Foie Gras Ban in Chicago Yields No Citations, Restaurants Sue

January 10, 2007

About five months after Chicago restaurants were ordered to stop selling foie gras, the city has yet to levy its first fine.

While some pricey restaurants around the city have taken the goose or duck liver delicacy off their menus, others are flouting the city’s ban, listing it on menus and, in one case , framing the city’s warning letter.

Others are sidestepping the ban by including foie gras as a complimentary item with other dishes.

The city, which is being sued by restaurants over the ordinance, has sent out but a smattering of warning letters and has conducted just one inspection.

At one restaurant, the owner has treated his warning letter like it was from a celebrity praising a great meal.

“I did frame the letter and put it up on the sales counter,” said Doug Sohn, owner of Hot Doug’s, a gourmet sausage store.

French for “fat liver, ” foie gras is a paté-like spread made by force-feeding geese and ducks to expand their livers up to 10 times their normal size.

The controversial delicacy, served in high-end restaurants, has been the subject of legislation from New York to California and its production is already banned in a dozen countries, mostly in Europe.

Evoking Chicago’s past during Prohibition when a secret word gained entry into illegal establishments that served alcohol, at least one restaurant is rumored to be serving foie gras to customers who ask for the “special lobster” dish.

Meanwhile, such civil disobedience over what Mayor Richard Daley has called the “silliest” law the City Council has ever passed does not seem to be raising much ire with either the public or city officials.

The city’s health department reports that it has received a total of nine initial complaints about an establishment, each one prompting a warning letter like the one Sohn received. While the department says it sends inspectors to any establishment after a second complaint, so far inspectors have done so only once.

“As much as some supporters of the law and animal rights activists beat their chests over the issue, we frankly don’t get a lot of complaints,” said department spokesman Tim Hadac.

Activists, though, say the ban is working.

“Our supporters are going into restaurants and we’re told that they are not selling foie gras,” said Gene Baur, president of Farm Sanctuary, a national farm animal protection organization.

Those supporters apparently are not going to restaurants such as Hot Doug’s or Sweets & Savories, which even though it has been selling foie gras as it did before the ban has not been the subject of a single complaint.

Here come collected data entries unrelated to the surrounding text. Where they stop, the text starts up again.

-- ==== Sys2Proof/Decode.lean ====
section
/-! DEFINITION. How words spell commands. The opcode table gives no row any bits: a command is an event or a message with
operands, so no word of the table spells one. Two of the block's engines run programs whose instructions the spec does
encode: the Yards' 16 B instructions (R236) and the DMA channels' 32 B instructions (R311). Their rows are encoded and
decoded here. -/

namespace Sys2Proof

/-- The command that a word spells by the table's bits: none, for every word. -/
def decodeTableWord (_nbits _w : Nat) : Option Instr := none

/-! ## Yard instructions (R236 to R255) -/

/-- The 16 B word of an instruction: GRP, OP and the fields (R236). -/
def yardWord (grp : BitVec 4) (op : BitVec 8) (f : YF) : BitVec 128 :=
  f.imm ++ f.aux ++ f.rsv ++ BitVec.ofBool f.immb ++ f.rnd ++ f.fmt ++ f.rc ++ f.rb ++ f.ra ++ f.rd ++ f.pred ++ op ++ grp

/-- GRP and OP of a word. -/
def yardGrp (w : BitVec 128) : BitVec 4 := w.extractLsb' 0 4
/-- OP of a word. -/
def yardOp (w : BitVec 128) : BitVec 8 := w.extractLsb' 4 8

/-- The other fields of a word (R236). -/
def yardFields (w : BitVec 128) : YF where
  pred := w.extractLsb' 12 4
  rd := w.extractLsb' 16 5
  ra := w.extractLsb' 21 5
  rb := w.extractLsb' 26 5
  rc := w.extractLsb' 31 5
  fmt := w.extractLsb' 36 4
  rnd := w.extractLsb' 40 2
  immb := w.getLsbD 42
  rsv := w.extractLsb' 43 5
  aux := w.extractLsb' 48 16
  imm := w.extractLsb' 64 64

/-- The form that AUX gives: bits [1:0] of STEP, bit [0] of SEED (R254). -/
def stepForm (f : YF) : BitVec 2 := f.aux.extractLsb' 0 2
/-- The form of SEED. -/
def seedForm (f : YF) : Bool := f.aux.getLsbD 0

/-- A Yard instruction as its Yard, GRP, OP and fields; none for another command, and for a form of STEP or SEED whose AUX
names another form. -/
def yardRow : Instr → Option (YardRef × BitVec 4 × BitVec 8 × YF)
  | .sadd y f => some (y, 0, 0x01, f)
  | .ssub y f => some (y, 0, 0x02, f)
  | .smul y f => some (y, 0, 0x03, f)
  | .smulh y f => some (y, 0, 0x04, f)
  | .sand y f => some (y, 0, 0x08, f)
  | .sor y f => some (y, 0, 0x09, f)
  | .sxor y f => some (y, 0, 0x0A, f)
  | .sshl y f => some (y, 0, 0x0C, f)
  | .sshr y f => some (y, 0, 0x0D, f)
  | .ssra y f => some (y, 0, 0x0E, f)
  | .smin y f => some (y, 0, 0x10, f)
  | .smax y f => some (y, 0, 0x11, f)
  | .sminu y f => some (y, 0, 0x12, f)
  | .smaxu y f => some (y, 0, 0x13, f)
  | .scmp y f => some (y, 0, 0x14, f)
  | .smov y f => some (y, 0, 0x18, f)
  | .sld y f => some (y, 0, 0x20, f)
  | .sst y f => some (y, 0, 0x21, f)
  | .sbrz y f => some (y, 0, 0x28, f)
  | .sbrnz y f => some (y, 0, 0x29, f)
  | .sloop y f => some (y, 0, 0x2A, f)
  | .scall y f => some (y, 0, 0x2E, f)
  | .sjmp y f => some (y, 0, 0x2F, f)
  | .vadd y f => some (y, 1, 0x01, f)
  | .vsub y f => some (y, 1, 0x02, f)
  | .vmul y f => some (y, 1, 0x03, f)
  | .vmin y f => some (y, 1, 0x04, f)
  | .vmax y f => some (y, 1, 0x05, f)
  | .vand y f => some (y, 1, 0x06, f)
  | .vor y f => some (y, 1, 0x07, f)
  | .vxor y f => some (y, 1, 0x08, f)
  | .vshr y f => some (y, 1, 0x09, f)
  | .vld y f => some (y, 1, 0x10, f)
  | .vst y f => some (y, 1, 0x11, f)
  | .vlds y f => some (y, 1, 0x12, f)
  | .vsts y f => some (y, 1, 0x13, f)
  | .vbcast y f => some (y, 1, 0x18, f)
  | .valign y f => some (y, 1, 0x19, f)
  | .vidx y f => some (y, 1, 0x1A, f)
  | .vcmp y f => some (y, 1, 0x20, f)
  | .vsel y f => some (y, 1, 0x21, f)
  | .vplog y f => some (y, 1, 0x22, f)
  | .vwiden y f => some (y, 1, 0x28, f)
  | .vreq y f => some (y, 1, 0x29, f)
  | .vtopk y f => some (y, 1, 0x30, f)
  | .vreds y f => some (y, 1, 0x38, f)
  | .mld y f => some (y, 2, 0x01, f)
  | .msld y f => some (y, 2, 0x02, f)
  | .mzero y f => some (y, 2, 0x04, f)
  | .mma y f => some (y, 2, 0x08, f)
  | .mmaK16 y f => some (y, 2, 0x09, f)
  | .mst y f => some (y, 2, 0x10, f)
  | .mrd y f => some (y, 2, 0x18, f)
  | .strmOpen y f => some (y, 3, 0x01, f)
  | .strmRead y f => some (y, 3, 0x02, f)
  | .strmWrite y f => some (y, 3, 0x03, f)
  | .strmClose y f => some (y, 3, 0x04, f)
  | .strmStat y f => some (y, 3, 0x05, f)
  | .sync y f => some (y, 4, 0x01, f)
  | .stepGet y f => if stepForm f = 0 then some (y, 4, 0x02, f) else none
  | .stepSet y f => if stepForm f = 1 then some (y, 4, 0x02, f) else none
  | .stepAdd y f => if stepForm f = 2 then some (y, 4, 0x02, f) else none
  | .seedGet y f => if seedForm f = false then some (y, 4, 0x03, f) else none
  | .seedSet y f => if seedForm f then some (y, 4, 0x03, f) else none
  | .taskend y f => some (y, 4, 0x04, f)
  | .sgetp y f => some (y, 4, 0x05, f)
  | .vsetl y f => some (y, 4, 0x06, f)
  | .sflag y f => some (y, 4, 0x07, f)
  | _ => none

/-- The word of a Yard instruction. -/
def yardEncode (i : Instr) : Option (BitVec 128) := (yardRow i).map fun r => yardWord r.2.1 r.2.2.1 r.2.2.2

/-- The scalar group: the command of an OP; none where the group does not list it (R237). -/
def scalarOp (op : BitVec 8) (y : YardRef) (f : YF) : Option Instr :=
  match op.toNat with
  | 0x01 => some (.sadd y f)
  | 0x02 => some (.ssub y f)
  | 0x03 => some (.smul y f)
  | 0x04 => some (.smulh y f)
  | 0x08 => some (.sand y f)
  | 0x09 => some (.sor y f)
  | 0x0A => some (.sxor y f)
  | 0x0C => some (.sshl y f)
  | 0x0D => some (.sshr y f)
  | 0x0E => some (.ssra y f)
  | 0x10 => some (.smin y f)
  | 0x11 => some (.smax y f)
  | 0x12 => some (.sminu y f)
  | 0x13 => some (.smaxu y f)
  | 0x14 => some (.scmp y f)
  | 0x18 => some (.smov y f)
  | 0x20 => some (.sld y f)
  | 0x21 => some (.sst y f)
  | 0x28 => some (.sbrz y f)
  | 0x29 => some (.sbrnz y f)
  | 0x2A => some (.sloop y f)
  | 0x2E => some (.scall y f)
  | 0x2F => some (.sjmp y f)
  | _ => none

/-- The vector group: the command of an OP; none where the group does not list it (R237). -/
def vectorOp (op : BitVec 8) (y : YardRef) (f : YF) : Option Instr :=
  match op.toNat with
  | 0x01 => some (.vadd y f)
  | 0x02 => some (.vsub y f)
  | 0x03 => some (.vmul y f)
  | 0x04 => some (.vmin y f)
  | 0x05 => some (.vmax y f)
  | 0x06 => some (.vand y f)
  | 0x07 => some (.vor y f)
  | 0x08 => some (.vxor y f)
  | 0x09 => some (.vshr y f)
  | 0x10 => some (.vld y f)
  | 0x11 => some (.vst y f)
  | 0x12 => some (.vlds y f)
  | 0x13 => some (.vsts y f)
  | 0x18 => some (.vbcast y f)
  | 0x19 => some (.valign y f)
  | 0x1A => some (.vidx y f)
  | 0x20 => some (.vcmp y f)
  | 0x21 => some (.vsel y f)
  | 0x22 => some (.vplog y f)
  | 0x28 => some (.vwiden y f)
  | 0x29 => some (.vreq y f)
  | 0x30 => some (.vtopk y f)
  | 0x38 => some (.vreds y f)
  | _ => none

/-- The matrix group: the command of an OP; none where the group does not list it (R237). -/
def matrixOp (op : BitVec 8) (y : YardRef) (f : YF) : Option Instr :=
  match op.toNat with
  | 0x01 => some (.mld y f)
  | 0x02 => some (.msld y f)
  | 0x04 => some (.mzero y f)
  | 0x08 => some (.mma y f)
  | 0x09 => some (.mmaK16 y f)
  | 0x10 => some (.mst y f)
  | 0x18 => some (.mrd y f)
  | _ => none

/-- The stream group: the command of an OP; none where the group does not list it (R237). -/
def streamOp (op : BitVec 8) (y : YardRef) (f : YF) : Option Instr :=
  match op.toNat with
  | 0x01 => some (.strmOpen y f)
  | 0x02 => some (.strmRead y f)
  | 0x03 => some (.strmWrite y f)
  | 0x04 => some (.strmClose y f)
  | 0x05 => some (.strmStat y f)
  | _ => none

/-- The system group: the command of an OP; none where the group does not list it (R237). -/
def systemOp (op : BitVec 8) (y : YardRef) (f : YF) : Option Instr :=
  match op.toNat with
  | 0x01 => some (.sync y f)
  | 0x02 =>
    if stepForm f = 0 then some (.stepGet y f) else if stepForm f = 1 then some (.stepSet y f)
    else if stepForm f = 2 then some (.stepAdd y f) else none
  | 0x03 => if seedForm f then some (.seedSet y f) else some (.seedGet y f)
  | 0x04 => some (.taskend y f)
  | 0x05 => some (.sgetp y f)
  | 0x06 => some (.vsetl y f)
  | 0x07 => some (.sflag y f)
  | _ => none

/-- The command that a word of a Yard's program is: none for a reserved GRP, for an OP that its group does not list and for
the reserved form of STEP (R236, R237). -/
def yardDecode (y : YardRef) (w : BitVec 128) : Option Instr :=
  match (yardGrp w).toNat with
  | 0 => scalarOp (yardOp w) y (yardFields w)
  | 1 => vectorOp (yardOp w) y (yardFields w)
  | 2 => matrixOp (yardOp w) y (yardFields w)
  | 3 => streamOp (yardOp w) y (yardFields w)
  | 4 => systemOp (yardOp w) y (yardFields w)
  | _ => none

/-! ## DMA instructions (R311) -/

/-- Byte 2 of a DMA instruction from its least significant bit: STOP, PATTERN, NOTIFY, CLEAR, and the reserved bits. -/
def dmaFlags (f : DF) : BitVec 8 :=
  f.rsv2 ++ BitVec.ofBool f.clear ++ BitVec.ofBool f.notify ++ BitVec.ofBool f.pattern ++ BitVec.ofBool f.stop

/-- The 32 B word of a DMA instruction. -/
def dmaWord (op : BitVec 8) (f : DF) : BitVec 256 :=
  f.dstride ++ f.sstride ++ f.dst ++ f.src ++ f.length ++ f.keyId ++ dmaFlags f ++ f.rsv1 ++ f.dspace ++ f.sspace ++ op

/-- The fields of a DMA word. -/
def dmaFields (w : BitVec 256) : DF where
  sspace := w.extractLsb' 8 2
  dspace := w.extractLsb' 10 2
  rsv1 := w.extractLsb' 12 4
  stop := w.getLsbD 16
  pattern := w.getLsbD 17
  notify := w.getLsbD 18
  clear := w.getLsbD 19
  rsv2 := w.extractLsb' 20 4
  keyId := w.extractLsb' 24 8
  length := w.extractLsb' 32 32
  src := w.extractLsb' 64 64
  dst := w.extractLsb' 128 64
  sstride := w.extractLsb' 192 32
  dstride := w.extractLsb' 224 32

/-- A DMA instruction as its channel, OP and fields; none for another command. -/
def dmaRow : Instr → Option (DmaIx × BitVec 8 × DF)
  | .dmaMove c f => some (c, 0x01, f)
  | .dmaFill c f => some (c, 0x02, f)
  | .dmaCompare c f => some (c, 0x03, f)
  | .dmaLoop c f => some (c, 0x04, f)
  | .dmaWait c f => some (c, 0x05, f)
  | .dmaSignal c f => some (c, 0x06, f)
  | .dmaEnd c f => some (c, 0x07, f)
  | _ => none

/-- The word of a DMA instruction. -/
def dmaEncode (i : Instr) : Option (BitVec 256) := (dmaRow i).map fun r => dmaWord r.2.1 r.2.2

/-- The command that a word of a DMA program is; none for an OP that R311 does not list. -/
def dmaDecode (c : DmaIx) (w : BitVec 256) : Option Instr :=
  match (w.extractLsb' 0 8).toNat with
  | 0x01 => some (.dmaMove c (dmaFields w))
  | 0x02 => some (.dmaFill c (dmaFields w))
  | 0x03 => some (.dmaCompare c (dmaFields w))
  | 0x04 => some (.dmaLoop c (dmaFields w))
  | 0x05 => some (.dmaWait c (dmaFields w))
  | 0x06 => some (.dmaSignal c (dmaFields w))
  | 0x07 => some (.dmaEnd c (dmaFields w))
  | _ => none

end Sys2Proof
end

“I kind of feel left out,” said the restaurant’s owner, David Richards, who said he would consider going to court if he got a ticket.

The city health department, meanwhile, makes no secret that it has little stomach for sniffing out establishments where foie gras is illegally served and scarfed.

“We need to focus as much as possible on things that actually make people sick and kill people,” Hadac said. “Our mission is to protect human health and not the health of geese and ducks.”

Hadac called the ban the department’s “lowest priority.”

At Copperblue, one menu item is the “It isn’t foie gras any Moore’ duck liver terrine” _ named after the ordinance’s chief sponsor, Alderman Joe Moore.

Chef and owner Michael Tsonton will not say how the dish differs from foie gras, and nobody with the city has asked.

The city’s one inspection ended without a citation because the restaurant, Bin 36, noted on its menu that the foie gras terrine was a complimentary addition to the wild mushroom confit salad. The ban prohibits selling the dish.

“They are not selling it; the menu made it clear they were offering it as a complimentary offering,” Hadac said. “For us that is the key thing.”

What inspectors did not ask, said executive chef and partner John Caputo, is whether the salad would cost as much if it did not nclude foie gras. It would not.

Moore, who led the effort to ban foie gras said he understands the health department has more pressing issues.

“The law doesn’t need to be changed,” Moore told the Chicago Sun-Times. “What needs to be changed is the city’s attitude toward enforcing the law.” Moore did not return several calls for comment from The Associated Press.